Objectives Examine the independent association between online solicitation and sex workers’ (SWs’) occupational health and safety (OHS), particularly violence and work stress.

Methods Data were drawn from a cohort of women SWs (N=942, 2010–2019) in Vancouver, Canada. Analyses used descriptive statistics and bivariate and multivariable logistic and linear regression using generalised estimating equations (GEE); explanatory and confounder modelling approaches were used.

Results 33.9% (n=319) of participants solicited online and 14.1% (n=133) primarily solicited online in the last 6 months in at least one study visit. In multivariable GEE analysis, factors associated with primarily soliciting online included younger age (adjusted OR (AOR) 0.95 per year older, 95% CI 0.93 to 0.97), sexual minority status (AOR 2.57, 95% CI 1.61 to 4.10), gender minority status (AOR 3.09, 95% CI 1.80 to 5.28), higher education (AOR 2.13, 95% CI 1.34 to 3.40), higher sex work income (AOR 1.03 per $100 weekly, 95% CI 1.01 to 1.06), being an im/migrant to Canada (AOR 2.40, 95% CI 1.26 to 4.58) and primarily servicing in informal indoor workspaces (AOR 3.47, 95% CI 2.32 to 5.20). In separate GEE confounder models, primarily soliciting online significantly (1) reduced odds of physical/sexual workplace violence (AOR 0.64, 95% CI 0.39 to 1.06) and (2) reduced work stress (β coefficient −0.93, 95% CI −1.59 to −0.26).

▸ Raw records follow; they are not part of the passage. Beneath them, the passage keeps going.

/-- Each failing check alone: a live slot, a size of 0, a channel count of 2, a size of MAX_DIM + 1, a region one byte too
long, an overlap by one byte. -/
theorem witness_BufCreateReportsTheFirstFailingCheck :
    ((grad4 1#32 1#32 0x100#32).slot 0).valid = true ∧ (operands 0#32 1#32 0#32).latch.arg0.toInt ≤ 0 ∧
      (operands 1#32 0#32 0#32).latch.arg1.toInt ≤ 0 ∧ (2 ≠ 1 ∧ 2 ≠ 3) ∧
      (let s := operands 32768#32 1#32 0#32
       (s.slot 2).valid = false ∧ 0 < s.latch.arg0.toInt ∧ 0 < s.latch.arg1.toInt ∧ 32767 < s.latch.arg0.toInt) ∧
      (let s := operands 16#32 1#32 0xFFF1#32
       (s.slot 2).valid = false ∧ 0 < s.latch.arg0.toInt ∧ 0 < s.latch.arg1.toInt ∧
         s.pixmemBytes < s.latch.arg2.toNat + 16 * 1 * 1) ∧
      (let s := grad4 1#32 1#32 0xF#32
       (s.slot 2).valid = false ∧ 0 < s.latch.arg0.toInt ∧ 0 < s.latch.arg1.toInt ∧
         ∃ j, j ≠ 2 ∧ (s.slot j).valid = true ∧ 0xF < (s.slot j).base.toNat + slotSize (s.slot j) ∧
           (s.slot j).base.toNat < 0xF + 1) := by decide

theorem witness_BufReleaseFreesTheSlot :
    ((grad4 0#32 0#32 0#32).slot 0).valid = true ∧ ((grad4 0#32 0#32 0#32).slot 15).valid = false := by decide

/-- binary32 operands: a NaN, an infinity, -32768.0 (the lowest that fits) and 32768.0 (the first that does not). -/
theorem witness_FxToFixFloorsTheFloat :
    F32Nan 0x7F800001#32 ∧ F32Inf 0xFF800000#32 ∧
      (¬F32Nan 0xC7000000#32 ∧ ¬F32Inf 0xC7000000#32 ∧ ⌊Spec.f32Value 0xC7000000#32 * 65536⌋ = -2147483648) ∧
      (¬F32Nan 0x47000000#32 ∧ ¬F32Inf 0x47000000#32 ∧ ⌊Spec.f32Value 0x47000000#32 * 65536⌋ = 2147483648) := by
  have e1 : f32Exponent 0xC7000000#32 = 142 := by decide
  have f1 : f32Fraction 0xC7000000#32 = 0 := by decide
  have s1 : (0xC7000000#32).getLsbD 31 = true := by decide
  have e2 : f32Exponent 0x47000000#32 = 142 := by decide
  have f2 : f32Fraction 0x47000000#32 = 0 := by decide
  have s2 : (0x47000000#32).getLsbD 31 = false := by decide
  refine ⟨by decide, by decide, ⟨by decide, by decide, ?_⟩, ⟨by decide, by decide, ?_⟩⟩ <;>
    rw [Int.floor_eq_iff] <;> simp only [Spec.f32Value, e1, f1, s1, e2, f2, s2] <;> norm_num

/-- Zero, a number that is not zero, and a float below it. -/
theorem witness_FxToFltIsTheLargestFloatNotAbove :
    (operands 0#32 0#32 0#32).latch.arg0 = 0#32 ∧ (operands 1#32 0#32 0#32).latch.arg0 ≠ 0#32 ∧
      f32Exponent 0#32 ≠ 255 ∧ Spec.f32Value 0#32 ≤ ((operands 1#32 0#32 0#32).latch.arg0.toInt : ℚ) / 65536 := by
  have e : f32Exponent 0#32 = 0 := by decide
  have f : f32Fraction 0#32 = 0 := by decide
  have o : (operands 1#32 0#32 0#32).latch.arg0.toInt = 1 := by decide
  refine ⟨by decide, by decide, by decide, ?_⟩
  simp only [Spec.f32Value, e, f, o]
  norm_num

Discussion/conclusions Younger workers, gender/sexual minorities, im/migrants and those in informal indoor spaces had higher odds of soliciting online. Confounder models indicate access to online solicitation methods may support enhanced OHS. Decriminalisation of sex work—including advertising via online platforms—remains necessary to support SWs’ OHS.

  • occupational health
  • public health
  • violence
  • occupational stress
  • wounds and injuries

Data availability statement

Data are available upon reasonable request. Due to our ethical and legal requirements related to protecting participant privacy and current ethical institutional approvals, de-identified data are available only upon request and require ethical approval.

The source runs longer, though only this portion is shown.